WHAT THE TASK ASKS
Each line below with the word "generalizing" needs to be copied.

——

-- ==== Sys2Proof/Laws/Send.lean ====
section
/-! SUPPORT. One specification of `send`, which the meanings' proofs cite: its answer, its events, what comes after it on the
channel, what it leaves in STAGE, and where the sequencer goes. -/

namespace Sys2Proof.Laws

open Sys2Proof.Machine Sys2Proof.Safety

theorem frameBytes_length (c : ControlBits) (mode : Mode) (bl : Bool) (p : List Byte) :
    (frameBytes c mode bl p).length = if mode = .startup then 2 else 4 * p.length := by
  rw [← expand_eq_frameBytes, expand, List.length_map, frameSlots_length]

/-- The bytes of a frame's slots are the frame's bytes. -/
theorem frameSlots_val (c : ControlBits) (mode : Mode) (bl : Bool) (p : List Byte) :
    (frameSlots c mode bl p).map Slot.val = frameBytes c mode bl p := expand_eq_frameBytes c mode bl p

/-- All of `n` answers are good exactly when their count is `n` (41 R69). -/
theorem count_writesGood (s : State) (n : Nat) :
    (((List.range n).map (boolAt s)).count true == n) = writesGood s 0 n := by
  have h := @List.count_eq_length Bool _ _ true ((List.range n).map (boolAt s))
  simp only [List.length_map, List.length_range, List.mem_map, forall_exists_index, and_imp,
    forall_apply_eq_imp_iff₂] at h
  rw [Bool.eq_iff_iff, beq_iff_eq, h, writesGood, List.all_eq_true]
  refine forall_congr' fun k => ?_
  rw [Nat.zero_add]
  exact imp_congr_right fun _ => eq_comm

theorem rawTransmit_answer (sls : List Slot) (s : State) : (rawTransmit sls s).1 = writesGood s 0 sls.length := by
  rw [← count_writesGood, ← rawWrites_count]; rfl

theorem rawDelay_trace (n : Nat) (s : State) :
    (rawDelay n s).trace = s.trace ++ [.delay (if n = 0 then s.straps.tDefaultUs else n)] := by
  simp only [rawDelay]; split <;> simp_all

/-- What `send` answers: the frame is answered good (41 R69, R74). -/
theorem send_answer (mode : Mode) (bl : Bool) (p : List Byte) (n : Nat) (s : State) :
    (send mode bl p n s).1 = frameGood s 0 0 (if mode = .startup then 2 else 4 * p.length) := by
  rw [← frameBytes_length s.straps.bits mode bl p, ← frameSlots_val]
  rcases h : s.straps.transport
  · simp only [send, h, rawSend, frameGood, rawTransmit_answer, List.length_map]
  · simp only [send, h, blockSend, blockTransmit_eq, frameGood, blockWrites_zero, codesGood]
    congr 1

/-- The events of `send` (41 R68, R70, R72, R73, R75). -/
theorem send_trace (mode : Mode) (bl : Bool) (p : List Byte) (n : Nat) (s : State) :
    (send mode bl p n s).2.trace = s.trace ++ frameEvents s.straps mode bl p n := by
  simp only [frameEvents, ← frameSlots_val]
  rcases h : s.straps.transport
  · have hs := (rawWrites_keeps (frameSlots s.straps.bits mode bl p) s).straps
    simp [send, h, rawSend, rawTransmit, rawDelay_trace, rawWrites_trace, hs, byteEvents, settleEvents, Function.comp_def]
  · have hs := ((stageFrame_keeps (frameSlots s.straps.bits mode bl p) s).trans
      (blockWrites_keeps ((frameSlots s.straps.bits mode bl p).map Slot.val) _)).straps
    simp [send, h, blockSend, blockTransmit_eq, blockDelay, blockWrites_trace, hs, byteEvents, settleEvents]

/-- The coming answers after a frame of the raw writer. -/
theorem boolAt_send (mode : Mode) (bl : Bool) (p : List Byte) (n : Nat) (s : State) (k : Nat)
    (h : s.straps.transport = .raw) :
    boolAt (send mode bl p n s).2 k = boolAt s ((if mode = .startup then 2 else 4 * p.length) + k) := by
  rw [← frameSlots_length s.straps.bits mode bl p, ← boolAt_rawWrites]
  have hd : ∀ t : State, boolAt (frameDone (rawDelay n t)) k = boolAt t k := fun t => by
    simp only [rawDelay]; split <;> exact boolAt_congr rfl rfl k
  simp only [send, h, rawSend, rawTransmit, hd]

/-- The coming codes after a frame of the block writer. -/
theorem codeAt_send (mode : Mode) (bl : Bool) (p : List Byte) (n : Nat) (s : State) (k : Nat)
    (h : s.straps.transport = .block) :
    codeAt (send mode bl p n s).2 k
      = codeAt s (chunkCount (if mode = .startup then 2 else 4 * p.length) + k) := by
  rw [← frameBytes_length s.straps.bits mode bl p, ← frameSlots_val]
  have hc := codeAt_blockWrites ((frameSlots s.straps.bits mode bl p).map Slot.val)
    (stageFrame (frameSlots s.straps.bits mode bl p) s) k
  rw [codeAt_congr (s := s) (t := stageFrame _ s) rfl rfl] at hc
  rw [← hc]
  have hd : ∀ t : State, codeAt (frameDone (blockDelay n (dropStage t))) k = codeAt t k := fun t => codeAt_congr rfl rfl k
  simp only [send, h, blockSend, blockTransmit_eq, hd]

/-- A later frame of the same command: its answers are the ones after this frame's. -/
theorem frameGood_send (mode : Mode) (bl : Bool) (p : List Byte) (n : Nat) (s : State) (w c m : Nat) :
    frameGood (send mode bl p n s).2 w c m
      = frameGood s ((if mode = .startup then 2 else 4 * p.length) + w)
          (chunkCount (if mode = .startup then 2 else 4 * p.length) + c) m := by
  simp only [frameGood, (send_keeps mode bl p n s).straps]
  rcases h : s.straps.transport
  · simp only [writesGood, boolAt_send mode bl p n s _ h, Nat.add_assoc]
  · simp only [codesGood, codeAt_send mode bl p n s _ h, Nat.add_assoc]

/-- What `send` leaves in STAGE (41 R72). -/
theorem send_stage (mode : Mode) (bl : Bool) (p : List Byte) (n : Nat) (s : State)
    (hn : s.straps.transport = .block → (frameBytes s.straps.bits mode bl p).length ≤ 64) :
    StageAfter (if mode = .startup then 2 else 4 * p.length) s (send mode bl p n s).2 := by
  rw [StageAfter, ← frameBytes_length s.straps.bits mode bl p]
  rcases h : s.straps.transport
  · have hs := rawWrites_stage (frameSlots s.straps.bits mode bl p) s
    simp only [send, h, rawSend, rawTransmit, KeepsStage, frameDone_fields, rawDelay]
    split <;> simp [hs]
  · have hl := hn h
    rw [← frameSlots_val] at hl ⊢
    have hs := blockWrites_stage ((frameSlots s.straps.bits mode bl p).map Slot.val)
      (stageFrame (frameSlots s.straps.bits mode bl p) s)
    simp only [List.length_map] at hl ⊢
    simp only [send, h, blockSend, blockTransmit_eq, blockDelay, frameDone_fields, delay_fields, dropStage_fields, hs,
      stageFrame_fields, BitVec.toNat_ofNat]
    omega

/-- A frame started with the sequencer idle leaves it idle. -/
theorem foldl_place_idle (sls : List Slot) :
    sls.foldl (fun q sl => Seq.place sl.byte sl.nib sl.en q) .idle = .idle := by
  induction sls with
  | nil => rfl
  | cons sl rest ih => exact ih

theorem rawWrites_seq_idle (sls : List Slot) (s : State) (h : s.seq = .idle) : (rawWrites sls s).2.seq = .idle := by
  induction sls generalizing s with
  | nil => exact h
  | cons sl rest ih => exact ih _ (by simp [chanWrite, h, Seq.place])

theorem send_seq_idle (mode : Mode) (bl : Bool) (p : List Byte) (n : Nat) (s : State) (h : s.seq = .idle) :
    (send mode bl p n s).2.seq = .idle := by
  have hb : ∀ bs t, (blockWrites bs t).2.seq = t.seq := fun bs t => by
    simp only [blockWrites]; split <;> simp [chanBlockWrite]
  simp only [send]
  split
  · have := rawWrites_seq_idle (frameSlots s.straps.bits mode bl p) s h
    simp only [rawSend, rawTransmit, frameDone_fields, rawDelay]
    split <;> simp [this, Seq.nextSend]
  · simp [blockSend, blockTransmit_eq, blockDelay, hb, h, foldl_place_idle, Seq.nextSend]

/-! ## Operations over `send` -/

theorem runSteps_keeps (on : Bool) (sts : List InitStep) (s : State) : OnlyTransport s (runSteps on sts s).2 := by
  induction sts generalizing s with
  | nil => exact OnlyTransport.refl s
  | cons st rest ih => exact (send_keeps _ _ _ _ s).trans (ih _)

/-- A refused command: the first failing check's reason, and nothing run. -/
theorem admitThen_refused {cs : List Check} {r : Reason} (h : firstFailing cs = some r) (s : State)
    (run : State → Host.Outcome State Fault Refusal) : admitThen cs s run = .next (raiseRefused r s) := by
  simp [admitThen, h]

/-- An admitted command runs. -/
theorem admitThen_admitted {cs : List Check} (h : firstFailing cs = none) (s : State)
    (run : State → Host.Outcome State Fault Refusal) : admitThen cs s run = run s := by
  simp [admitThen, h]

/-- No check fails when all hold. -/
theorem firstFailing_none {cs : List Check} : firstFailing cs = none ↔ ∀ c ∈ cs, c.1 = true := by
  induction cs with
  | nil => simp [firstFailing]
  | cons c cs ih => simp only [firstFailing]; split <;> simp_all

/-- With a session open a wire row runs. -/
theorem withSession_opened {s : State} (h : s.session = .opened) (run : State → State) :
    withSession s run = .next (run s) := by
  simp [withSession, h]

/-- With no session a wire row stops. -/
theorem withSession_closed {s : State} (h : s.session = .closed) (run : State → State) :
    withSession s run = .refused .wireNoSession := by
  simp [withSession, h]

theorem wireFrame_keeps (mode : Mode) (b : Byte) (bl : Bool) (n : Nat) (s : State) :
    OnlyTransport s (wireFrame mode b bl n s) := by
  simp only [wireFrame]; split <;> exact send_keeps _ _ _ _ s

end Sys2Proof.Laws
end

——

ANSWER TO THE PROBLEM
  induction sls generalizing s with
  induction sts generalizing s with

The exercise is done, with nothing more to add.